◆ What is required
Range to reproduce from the entries below: the line with "b x).pending = s.pending := rfl", the line with "n x).pool = s.pool := rfl", and every line in between. Give them exactly and give nothing else.

◆ Extracted entries
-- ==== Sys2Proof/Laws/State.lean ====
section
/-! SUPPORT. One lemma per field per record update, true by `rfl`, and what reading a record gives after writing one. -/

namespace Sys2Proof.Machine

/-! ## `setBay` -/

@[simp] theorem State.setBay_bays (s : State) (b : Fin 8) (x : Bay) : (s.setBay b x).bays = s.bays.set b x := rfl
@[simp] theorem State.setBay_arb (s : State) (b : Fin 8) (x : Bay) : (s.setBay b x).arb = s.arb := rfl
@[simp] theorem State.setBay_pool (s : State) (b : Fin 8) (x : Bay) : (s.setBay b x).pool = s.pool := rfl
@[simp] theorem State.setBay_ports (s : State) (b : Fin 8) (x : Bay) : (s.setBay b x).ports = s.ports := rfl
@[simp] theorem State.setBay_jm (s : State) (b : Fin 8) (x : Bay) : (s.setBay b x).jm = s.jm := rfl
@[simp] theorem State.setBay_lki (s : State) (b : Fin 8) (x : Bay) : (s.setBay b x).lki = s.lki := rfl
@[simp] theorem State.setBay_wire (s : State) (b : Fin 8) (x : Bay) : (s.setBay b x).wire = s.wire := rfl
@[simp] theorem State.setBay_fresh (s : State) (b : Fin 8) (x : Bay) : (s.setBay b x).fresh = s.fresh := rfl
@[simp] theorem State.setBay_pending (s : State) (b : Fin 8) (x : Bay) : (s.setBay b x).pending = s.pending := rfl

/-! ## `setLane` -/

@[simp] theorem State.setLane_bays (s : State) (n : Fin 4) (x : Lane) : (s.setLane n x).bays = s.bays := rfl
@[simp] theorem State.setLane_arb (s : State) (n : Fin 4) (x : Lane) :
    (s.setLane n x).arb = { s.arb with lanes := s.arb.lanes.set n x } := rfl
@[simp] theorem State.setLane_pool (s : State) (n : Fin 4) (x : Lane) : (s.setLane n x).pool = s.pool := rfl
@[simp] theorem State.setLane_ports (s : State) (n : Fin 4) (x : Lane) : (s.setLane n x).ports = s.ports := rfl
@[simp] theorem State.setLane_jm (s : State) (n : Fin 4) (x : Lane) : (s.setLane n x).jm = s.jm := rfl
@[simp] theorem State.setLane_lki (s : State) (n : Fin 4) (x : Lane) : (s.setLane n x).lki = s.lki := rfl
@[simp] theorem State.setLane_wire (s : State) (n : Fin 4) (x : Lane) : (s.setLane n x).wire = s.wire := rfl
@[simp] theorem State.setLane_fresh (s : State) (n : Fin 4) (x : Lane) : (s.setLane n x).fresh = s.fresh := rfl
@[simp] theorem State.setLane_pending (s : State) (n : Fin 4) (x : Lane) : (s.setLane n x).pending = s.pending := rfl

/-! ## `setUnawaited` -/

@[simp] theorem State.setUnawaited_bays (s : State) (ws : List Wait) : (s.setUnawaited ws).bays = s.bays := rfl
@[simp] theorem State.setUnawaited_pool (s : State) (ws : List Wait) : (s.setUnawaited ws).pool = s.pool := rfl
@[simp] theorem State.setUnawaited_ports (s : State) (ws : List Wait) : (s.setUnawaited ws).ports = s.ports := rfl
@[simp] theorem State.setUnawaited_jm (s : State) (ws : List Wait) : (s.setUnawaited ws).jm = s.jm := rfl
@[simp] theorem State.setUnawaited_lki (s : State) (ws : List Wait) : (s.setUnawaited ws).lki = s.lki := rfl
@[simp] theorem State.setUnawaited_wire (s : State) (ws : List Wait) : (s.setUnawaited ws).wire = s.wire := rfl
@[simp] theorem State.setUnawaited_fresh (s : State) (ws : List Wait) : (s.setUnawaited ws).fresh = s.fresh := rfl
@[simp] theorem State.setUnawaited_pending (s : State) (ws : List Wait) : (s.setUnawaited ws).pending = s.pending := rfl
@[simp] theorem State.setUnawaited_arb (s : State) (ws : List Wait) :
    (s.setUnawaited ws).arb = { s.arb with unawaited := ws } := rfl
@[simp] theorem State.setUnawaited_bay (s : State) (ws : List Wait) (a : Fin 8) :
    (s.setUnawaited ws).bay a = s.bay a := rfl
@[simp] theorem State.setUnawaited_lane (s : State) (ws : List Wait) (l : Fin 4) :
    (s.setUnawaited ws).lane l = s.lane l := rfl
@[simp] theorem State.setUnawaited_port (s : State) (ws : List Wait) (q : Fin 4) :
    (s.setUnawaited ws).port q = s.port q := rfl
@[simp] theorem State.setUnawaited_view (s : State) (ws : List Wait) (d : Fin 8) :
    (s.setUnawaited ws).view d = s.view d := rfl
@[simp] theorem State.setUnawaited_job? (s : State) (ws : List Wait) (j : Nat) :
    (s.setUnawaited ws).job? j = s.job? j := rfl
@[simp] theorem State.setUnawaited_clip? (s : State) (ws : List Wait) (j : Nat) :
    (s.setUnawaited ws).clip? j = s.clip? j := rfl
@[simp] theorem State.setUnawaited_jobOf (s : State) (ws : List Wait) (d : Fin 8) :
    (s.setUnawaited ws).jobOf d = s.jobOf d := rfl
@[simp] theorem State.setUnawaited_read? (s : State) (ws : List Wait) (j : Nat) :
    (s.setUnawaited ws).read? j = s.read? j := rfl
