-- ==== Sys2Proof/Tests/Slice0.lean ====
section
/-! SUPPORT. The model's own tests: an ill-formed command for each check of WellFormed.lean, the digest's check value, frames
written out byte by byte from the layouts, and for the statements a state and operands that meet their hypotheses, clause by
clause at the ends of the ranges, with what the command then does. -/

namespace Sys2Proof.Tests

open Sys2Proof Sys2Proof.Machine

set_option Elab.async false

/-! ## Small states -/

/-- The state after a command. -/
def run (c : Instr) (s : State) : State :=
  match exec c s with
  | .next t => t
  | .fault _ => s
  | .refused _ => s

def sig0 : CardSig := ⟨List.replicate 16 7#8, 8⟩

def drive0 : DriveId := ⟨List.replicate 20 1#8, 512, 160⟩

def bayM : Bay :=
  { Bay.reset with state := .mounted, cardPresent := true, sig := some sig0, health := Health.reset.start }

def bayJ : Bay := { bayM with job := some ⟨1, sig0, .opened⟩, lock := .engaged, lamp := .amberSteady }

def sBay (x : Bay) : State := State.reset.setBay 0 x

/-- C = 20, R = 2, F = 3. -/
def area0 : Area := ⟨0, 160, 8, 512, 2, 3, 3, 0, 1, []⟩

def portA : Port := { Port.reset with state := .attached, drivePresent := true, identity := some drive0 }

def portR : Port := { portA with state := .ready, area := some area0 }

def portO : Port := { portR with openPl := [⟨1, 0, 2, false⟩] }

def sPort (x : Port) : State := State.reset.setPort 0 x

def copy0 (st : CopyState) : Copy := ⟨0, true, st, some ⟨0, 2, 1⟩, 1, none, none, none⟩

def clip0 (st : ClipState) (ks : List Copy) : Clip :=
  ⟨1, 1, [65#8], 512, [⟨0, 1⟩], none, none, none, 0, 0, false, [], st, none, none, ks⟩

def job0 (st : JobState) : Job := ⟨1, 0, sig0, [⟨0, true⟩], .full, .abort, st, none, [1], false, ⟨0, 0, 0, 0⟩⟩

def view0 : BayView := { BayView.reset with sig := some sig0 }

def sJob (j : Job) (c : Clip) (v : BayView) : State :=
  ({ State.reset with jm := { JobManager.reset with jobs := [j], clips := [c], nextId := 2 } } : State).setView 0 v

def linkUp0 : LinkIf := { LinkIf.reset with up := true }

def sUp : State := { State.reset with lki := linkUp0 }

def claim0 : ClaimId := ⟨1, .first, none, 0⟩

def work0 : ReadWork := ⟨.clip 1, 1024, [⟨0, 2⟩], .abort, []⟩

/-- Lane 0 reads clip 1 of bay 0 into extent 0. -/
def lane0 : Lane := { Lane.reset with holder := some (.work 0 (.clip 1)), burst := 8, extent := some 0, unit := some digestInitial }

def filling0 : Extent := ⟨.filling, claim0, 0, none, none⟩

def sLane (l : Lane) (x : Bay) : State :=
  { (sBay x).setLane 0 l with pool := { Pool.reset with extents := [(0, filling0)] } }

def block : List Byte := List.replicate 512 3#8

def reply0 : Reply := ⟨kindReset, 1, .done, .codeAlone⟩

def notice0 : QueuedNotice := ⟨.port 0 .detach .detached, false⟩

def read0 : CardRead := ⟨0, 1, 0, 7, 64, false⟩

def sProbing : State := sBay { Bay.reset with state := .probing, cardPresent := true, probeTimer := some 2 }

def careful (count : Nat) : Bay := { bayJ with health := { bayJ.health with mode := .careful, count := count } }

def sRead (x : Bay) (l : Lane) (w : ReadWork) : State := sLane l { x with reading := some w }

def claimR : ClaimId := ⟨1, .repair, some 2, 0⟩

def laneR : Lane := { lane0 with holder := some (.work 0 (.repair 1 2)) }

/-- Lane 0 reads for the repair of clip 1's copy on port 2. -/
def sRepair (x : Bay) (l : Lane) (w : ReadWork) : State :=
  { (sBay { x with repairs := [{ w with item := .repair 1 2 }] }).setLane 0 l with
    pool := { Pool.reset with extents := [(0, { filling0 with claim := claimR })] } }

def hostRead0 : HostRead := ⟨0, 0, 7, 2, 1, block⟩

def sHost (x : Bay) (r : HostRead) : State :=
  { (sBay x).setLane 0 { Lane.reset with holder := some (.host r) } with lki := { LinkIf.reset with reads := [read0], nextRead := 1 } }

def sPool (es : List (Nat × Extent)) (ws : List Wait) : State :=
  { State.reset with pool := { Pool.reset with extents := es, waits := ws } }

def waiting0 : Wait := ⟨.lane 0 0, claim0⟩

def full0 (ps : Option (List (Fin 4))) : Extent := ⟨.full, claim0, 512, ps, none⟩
--
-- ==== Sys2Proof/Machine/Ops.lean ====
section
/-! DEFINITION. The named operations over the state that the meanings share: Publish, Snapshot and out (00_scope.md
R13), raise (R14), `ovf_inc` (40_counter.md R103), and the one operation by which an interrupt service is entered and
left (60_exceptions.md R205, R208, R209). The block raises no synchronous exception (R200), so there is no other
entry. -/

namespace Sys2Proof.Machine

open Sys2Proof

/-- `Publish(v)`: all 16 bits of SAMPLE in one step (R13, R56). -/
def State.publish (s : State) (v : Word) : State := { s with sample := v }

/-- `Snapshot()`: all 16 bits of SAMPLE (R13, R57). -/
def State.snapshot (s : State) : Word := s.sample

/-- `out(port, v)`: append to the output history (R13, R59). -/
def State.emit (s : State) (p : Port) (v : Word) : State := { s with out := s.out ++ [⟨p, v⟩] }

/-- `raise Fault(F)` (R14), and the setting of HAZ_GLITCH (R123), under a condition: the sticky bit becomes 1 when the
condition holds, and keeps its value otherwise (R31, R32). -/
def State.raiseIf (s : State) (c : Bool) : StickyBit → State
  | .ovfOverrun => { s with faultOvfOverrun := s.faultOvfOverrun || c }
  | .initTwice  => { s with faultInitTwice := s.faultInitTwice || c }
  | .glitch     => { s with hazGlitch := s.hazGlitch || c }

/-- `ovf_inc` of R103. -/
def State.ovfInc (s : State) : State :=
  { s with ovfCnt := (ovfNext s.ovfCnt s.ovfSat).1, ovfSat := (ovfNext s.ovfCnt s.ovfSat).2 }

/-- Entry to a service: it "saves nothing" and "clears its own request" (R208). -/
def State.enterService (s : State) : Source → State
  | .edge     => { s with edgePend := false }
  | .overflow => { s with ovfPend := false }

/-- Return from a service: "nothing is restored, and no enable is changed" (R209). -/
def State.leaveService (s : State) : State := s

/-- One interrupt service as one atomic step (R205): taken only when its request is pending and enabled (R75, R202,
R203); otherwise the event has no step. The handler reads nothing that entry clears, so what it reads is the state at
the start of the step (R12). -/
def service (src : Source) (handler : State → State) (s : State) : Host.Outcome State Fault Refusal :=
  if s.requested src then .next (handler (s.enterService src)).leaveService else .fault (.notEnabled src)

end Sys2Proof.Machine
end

◆ Written answer
@[simp] theorem State.setBay_pending (s : State) (b : Fin 8) (x : Bay) : (s.setBay b x).pending = s.pending := rfl

/-! ## `setLane` -/

@[simp] theorem State.setLane_bays (s : State) (n : Fin 4) (x : Lane) : (s.setLane n x).bays = s.bays := rfl
@[simp] theorem State.setLane_arb (s : State) (n : Fin 4) (x : Lane) :
    (s.setLane n x).arb = { s.arb with lanes := s.arb.lanes.set n x } := rfl
@[simp] theorem State.setLane_pool (s : State) (n : Fin 4) (x : Lane) : (s.setLane n x).pool = s.pool := rfl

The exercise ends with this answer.